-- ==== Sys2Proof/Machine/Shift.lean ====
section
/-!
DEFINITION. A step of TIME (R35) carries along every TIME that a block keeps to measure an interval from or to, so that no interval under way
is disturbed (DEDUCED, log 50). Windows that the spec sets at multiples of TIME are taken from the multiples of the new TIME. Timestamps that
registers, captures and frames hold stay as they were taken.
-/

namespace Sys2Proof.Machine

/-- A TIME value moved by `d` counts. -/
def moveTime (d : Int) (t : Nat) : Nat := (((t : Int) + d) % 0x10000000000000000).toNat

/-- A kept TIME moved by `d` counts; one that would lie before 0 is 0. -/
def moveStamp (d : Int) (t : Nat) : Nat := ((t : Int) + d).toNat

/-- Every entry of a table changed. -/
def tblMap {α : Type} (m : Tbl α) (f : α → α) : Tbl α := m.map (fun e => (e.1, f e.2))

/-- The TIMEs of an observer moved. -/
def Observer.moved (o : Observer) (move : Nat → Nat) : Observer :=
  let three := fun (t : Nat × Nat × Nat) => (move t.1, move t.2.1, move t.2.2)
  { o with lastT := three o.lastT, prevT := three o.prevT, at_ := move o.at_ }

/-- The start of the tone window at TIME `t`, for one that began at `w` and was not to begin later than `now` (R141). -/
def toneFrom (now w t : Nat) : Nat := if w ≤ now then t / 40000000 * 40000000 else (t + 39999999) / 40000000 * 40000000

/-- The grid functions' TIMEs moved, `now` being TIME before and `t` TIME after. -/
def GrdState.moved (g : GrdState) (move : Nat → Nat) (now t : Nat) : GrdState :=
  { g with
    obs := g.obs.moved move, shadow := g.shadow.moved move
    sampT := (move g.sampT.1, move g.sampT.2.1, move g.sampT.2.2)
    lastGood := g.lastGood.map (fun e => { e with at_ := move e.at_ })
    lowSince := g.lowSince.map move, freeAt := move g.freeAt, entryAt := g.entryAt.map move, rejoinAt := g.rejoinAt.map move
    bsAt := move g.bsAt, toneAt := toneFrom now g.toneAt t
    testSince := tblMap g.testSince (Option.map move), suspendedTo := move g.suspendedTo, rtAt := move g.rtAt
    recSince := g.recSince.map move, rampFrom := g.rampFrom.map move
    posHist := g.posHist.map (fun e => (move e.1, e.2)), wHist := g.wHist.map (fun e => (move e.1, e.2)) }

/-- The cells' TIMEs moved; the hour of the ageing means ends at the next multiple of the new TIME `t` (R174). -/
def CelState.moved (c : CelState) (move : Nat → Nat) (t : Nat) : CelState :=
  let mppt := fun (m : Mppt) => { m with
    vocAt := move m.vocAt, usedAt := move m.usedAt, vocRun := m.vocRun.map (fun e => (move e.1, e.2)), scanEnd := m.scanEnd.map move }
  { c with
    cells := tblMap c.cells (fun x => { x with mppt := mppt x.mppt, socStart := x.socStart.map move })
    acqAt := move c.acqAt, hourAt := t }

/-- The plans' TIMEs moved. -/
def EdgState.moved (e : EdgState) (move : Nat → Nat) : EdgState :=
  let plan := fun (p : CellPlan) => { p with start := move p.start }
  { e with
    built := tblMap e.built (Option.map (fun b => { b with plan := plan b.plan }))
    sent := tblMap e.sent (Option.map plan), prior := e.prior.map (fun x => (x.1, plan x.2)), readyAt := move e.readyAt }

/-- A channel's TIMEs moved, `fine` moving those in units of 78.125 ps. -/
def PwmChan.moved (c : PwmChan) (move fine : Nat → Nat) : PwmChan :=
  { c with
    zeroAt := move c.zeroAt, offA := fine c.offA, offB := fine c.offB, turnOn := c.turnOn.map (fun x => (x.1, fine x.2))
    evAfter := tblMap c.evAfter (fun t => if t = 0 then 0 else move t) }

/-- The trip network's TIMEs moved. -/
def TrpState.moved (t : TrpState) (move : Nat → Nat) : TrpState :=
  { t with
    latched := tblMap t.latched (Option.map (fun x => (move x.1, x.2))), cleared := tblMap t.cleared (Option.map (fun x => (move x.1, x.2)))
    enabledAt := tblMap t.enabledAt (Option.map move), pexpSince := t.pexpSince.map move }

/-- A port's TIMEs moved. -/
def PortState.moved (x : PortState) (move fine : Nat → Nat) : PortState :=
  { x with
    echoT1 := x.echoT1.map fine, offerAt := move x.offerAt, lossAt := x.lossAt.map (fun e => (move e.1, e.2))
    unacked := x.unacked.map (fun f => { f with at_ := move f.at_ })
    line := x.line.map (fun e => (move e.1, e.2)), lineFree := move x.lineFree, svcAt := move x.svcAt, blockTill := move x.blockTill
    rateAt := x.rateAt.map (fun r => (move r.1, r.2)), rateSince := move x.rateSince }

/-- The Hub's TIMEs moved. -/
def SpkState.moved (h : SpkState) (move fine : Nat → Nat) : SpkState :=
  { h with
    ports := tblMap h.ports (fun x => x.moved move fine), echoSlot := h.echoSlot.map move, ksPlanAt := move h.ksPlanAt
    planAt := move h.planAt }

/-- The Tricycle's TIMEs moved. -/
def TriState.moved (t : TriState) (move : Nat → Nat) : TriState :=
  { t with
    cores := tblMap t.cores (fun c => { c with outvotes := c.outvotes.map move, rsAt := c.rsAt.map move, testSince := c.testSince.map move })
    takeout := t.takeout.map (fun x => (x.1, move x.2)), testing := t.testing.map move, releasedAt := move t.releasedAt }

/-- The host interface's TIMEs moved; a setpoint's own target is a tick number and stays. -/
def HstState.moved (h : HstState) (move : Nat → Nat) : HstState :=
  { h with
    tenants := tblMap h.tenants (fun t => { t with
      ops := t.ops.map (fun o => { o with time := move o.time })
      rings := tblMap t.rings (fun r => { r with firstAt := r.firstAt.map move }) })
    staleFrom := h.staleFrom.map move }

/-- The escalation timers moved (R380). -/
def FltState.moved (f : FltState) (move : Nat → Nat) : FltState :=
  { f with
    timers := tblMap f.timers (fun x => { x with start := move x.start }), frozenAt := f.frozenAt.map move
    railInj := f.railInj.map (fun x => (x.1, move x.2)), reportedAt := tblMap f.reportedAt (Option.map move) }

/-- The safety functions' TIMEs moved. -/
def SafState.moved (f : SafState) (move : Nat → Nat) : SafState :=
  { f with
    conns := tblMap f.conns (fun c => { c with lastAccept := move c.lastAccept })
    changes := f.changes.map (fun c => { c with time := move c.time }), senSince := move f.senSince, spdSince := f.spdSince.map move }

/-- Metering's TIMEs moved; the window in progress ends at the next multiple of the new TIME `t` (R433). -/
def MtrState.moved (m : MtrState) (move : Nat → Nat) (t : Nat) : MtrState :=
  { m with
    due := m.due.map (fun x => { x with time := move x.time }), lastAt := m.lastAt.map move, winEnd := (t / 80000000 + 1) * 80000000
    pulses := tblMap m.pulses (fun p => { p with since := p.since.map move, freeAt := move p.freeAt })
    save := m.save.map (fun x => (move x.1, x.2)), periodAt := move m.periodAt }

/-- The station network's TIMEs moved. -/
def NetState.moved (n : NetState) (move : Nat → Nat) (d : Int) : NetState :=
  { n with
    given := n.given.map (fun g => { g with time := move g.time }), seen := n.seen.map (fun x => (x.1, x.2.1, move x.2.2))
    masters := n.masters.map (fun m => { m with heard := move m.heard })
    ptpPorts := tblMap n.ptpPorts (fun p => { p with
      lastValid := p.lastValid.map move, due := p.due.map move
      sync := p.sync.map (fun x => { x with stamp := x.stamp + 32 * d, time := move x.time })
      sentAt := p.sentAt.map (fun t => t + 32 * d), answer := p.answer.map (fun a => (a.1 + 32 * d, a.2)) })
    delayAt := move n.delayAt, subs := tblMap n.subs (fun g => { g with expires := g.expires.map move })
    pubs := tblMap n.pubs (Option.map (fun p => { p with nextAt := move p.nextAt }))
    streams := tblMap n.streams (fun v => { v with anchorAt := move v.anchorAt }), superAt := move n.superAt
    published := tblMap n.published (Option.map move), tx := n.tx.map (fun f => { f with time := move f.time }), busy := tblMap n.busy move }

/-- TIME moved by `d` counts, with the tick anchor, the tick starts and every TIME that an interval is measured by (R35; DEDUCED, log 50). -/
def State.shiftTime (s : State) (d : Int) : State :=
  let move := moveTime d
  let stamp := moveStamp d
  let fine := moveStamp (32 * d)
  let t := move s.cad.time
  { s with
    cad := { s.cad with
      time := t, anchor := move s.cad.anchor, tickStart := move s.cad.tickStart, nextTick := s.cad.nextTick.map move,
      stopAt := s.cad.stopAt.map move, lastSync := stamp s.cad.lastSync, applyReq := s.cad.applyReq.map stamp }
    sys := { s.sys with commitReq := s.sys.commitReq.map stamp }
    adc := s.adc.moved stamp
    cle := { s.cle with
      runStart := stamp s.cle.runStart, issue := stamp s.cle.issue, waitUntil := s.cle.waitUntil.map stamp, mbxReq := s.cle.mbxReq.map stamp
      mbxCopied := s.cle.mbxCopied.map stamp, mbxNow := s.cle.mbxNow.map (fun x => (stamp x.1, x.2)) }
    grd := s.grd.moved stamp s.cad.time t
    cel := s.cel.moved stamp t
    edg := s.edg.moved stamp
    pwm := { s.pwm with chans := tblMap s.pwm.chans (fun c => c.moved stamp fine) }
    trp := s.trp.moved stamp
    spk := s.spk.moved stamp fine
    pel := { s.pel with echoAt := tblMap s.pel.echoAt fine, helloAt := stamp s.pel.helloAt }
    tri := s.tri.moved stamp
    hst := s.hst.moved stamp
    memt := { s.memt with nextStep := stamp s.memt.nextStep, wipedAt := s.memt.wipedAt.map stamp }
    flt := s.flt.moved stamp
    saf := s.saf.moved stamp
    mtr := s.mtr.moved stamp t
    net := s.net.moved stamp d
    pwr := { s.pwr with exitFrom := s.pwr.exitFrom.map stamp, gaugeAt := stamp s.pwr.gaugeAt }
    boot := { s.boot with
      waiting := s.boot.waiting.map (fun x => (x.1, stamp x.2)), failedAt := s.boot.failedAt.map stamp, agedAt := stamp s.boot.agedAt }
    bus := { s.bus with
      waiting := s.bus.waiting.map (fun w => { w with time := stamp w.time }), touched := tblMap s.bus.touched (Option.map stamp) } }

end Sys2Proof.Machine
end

━━━━

Gather each line in these records that contains the string "Option".

=== Result for this exercise ===
    testSince := tblMap g.testSince (Option.map move), suspendedTo := move g.suspendedTo, rtAt := move g.rtAt
    built := tblMap e.built (Option.map (fun b => { b with plan := plan b.plan }))
    sent := tblMap e.sent (Option.map plan), prior := e.prior.map (fun x => (x.1, plan x.2)), readyAt := move e.readyAt }
    latched := tblMap t.latched (Option.map (fun x => (move x.1, x.2))), cleared := tblMap t.cleared (Option.map (fun x => (move x.1, x.2)))
    enabledAt := tblMap t.enabledAt (Option.map move), pexpSince := t.pexpSince.map move }
    railInj := f.railInj.map (fun x => (x.1, move x.2)), reportedAt := tblMap f.reportedAt (Option.map move) }
    pubs := tblMap n.pubs (Option.map (fun p => { p with nextAt := move p.nextAt }))
    published := tblMap n.published (Option.map move), tx := n.tx.map (fun f => { f with time := move f.time }), busy := tblMap n.busy move }
      waiting := s.bus.waiting.map (fun w => { w with time := stamp w.time }), touched := tblMap s.bus.touched (Option.map stamp) } }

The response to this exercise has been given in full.